The Company has agreed to indemnify the several Underwriters
against certain liabilities, including liabilities under the
Securities Act, or to contribute to payments the Underwriters may
be required to make in respect thereof.
LEGAL MATTERS
The validity of the shares of Class A Common Stock being
offered by this Prospectus will be passed upon for the Company by
Debevoise & Plimpton, 875 Third Avenue, New York, New York 10022.
Certain legal matters will be passed upon for the Underwriters
by Simpson Thacher & Bartlett (a partnership which includes
professional corporations), 425 Lexington Avenue, New York, New
York 10017.
32
<PAGE>
EXPERTS
The consolidated financial statements and consolidated
financial statement schedule of Infinity Broadcasting Corporation
and subsidiaries as of December 31, 1994 and 1993, and for each
of the years in the three-year period ended December 31, 1994,
have been incorporated by reference herein and in the
registration statement in reliance on the report of KPMG Peat
Marwick LLP, independent certified public accountants,
incorporated by reference herein, and upon the authority of said
firm as experts in accounting and auditing.
To the extent that KPMG Peat Marwick LLP audits and reports on
financial statements of Infinity Broadcasting Corporation and
subsidiaries issued at future dates, and consents to the use of
their report thereon, such financial statements also will be
incorporated by reference in the Registration Statement in
reliance upon their report and said authority.
AVAILABLE INFORMATION
The Company is subject to the informational requirements of
the Securities Exchange Act of 1934, as amended (the "Exchange
Act"), and in accordance therewith, files reports, proxy
statements and other information with the Commission. Such
reports, proxy statements and other information can be inspected
and copied at the public reference facilities of the Commission
at Room 1024, 450 Fifth Street, N.W., Judiciary Plaza,
Washington, D.C. 20549 and at the regional offices of the
Commission located at 7 World Trade Center, 13th Floor, Suite
1300, New York, New York 10048 and Citicorp Center, 14th Floor,
Suite 1400, 500 West Madison Street, Chicago, Illinois 60661.
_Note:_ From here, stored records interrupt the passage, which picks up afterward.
/-- MIGR. -/
def execMigr (h : Hdr) (o : MigrOp) (s : State) : Host.Outcome State Fault Refusal :=
  let n := o.n.toNat
  let home := o.home.toNat
  let cost := fun (s : State) (g : Group) => s.chunkCost g.core (s.migrHome h o g).space home 0
  s.runAt (.migr h o) h cost fun s g =>
    let d := s.descOf g n
    match s.leader? g h with
    | none => s.finish g h
    | some (k, t) =>
      let ctx := k.id.ctx
      match s.entryFault g
        [(n, d.isGlobal && decide (2 ≤ d.space ∧ d.space ≤ 4), [(o.c, d.dims)])] with
      | some (code, e) => s.bounds g h code e 0
      | none =>
        let c := t.coords o.c d.dims
        let tile := d.tileAt c
        let m := s.homeOf ctx d tile
        if !d.inBounds c ∧ !d.clampz then s.bounds g h 1 n (BitVec.ofNat 32 (d.badDim c))
        else if m.mig && s.migrBehind g.core k d.handle tile then s.retryLater g
        else if m.mig ∨ !d.inBounds c then s.migrDone g h o 0xFFFFFFFF false
        else match (s.core g.core).freeTicket? with
          | none => s.retryLater g
          | some i =>
            if m.space = home ∨ !s.backed ctx home then
              let (s, id) := s.takeTicket g.core i g.slot .pend false 0
              (s.settleTicket g.core (some i) (if m.space = home then .done else .fault)).migrDone g h o id
                true
            else
              let e := endOf g.core n d c
              let r := mkReq s.serial (.migr d.handle tile home 0) k g.slot g.pc e e (some i)
                (lowLane (k.holding h g.mask)) (s.coreCycle g.core)
              match g.firstChunk (s.nextChunk g.core r) with
              | none => s.raise g h 9 1 (BitVec.ofNat 32 (cost s g)) 0
              | some (x, price) => s.payThen g price (some x) fun s =>
                  let s := s.modHome ctx d.handle tile fun q => { q with mig := true }
                  let (s, frame) := s.takeFrame home
                  let r := { r with kind := .migr d.handle tile home frame }
                  let (s, est) := s.promise g.core
                  let (s, id) := s.takeTicket g.core i g.slot .pend false est
                  (s.accept g.core { r with serial := s.serial, paid := [x] }).migrDone g h o id true

end Sys2Proof.Machine
end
Copies of such material can also be obtained at prescribed rates
by writing to the Public Reference Section of the Commission at
450 Fifth Street, N.W., Judiciary Plaza, Washington, D.C. 20549.
In addition, such reports, proxy statements and other information
can be inspected at the offices of The New York Stock Exchange,
Inc., 20 Broad Street, New York, New York 10005.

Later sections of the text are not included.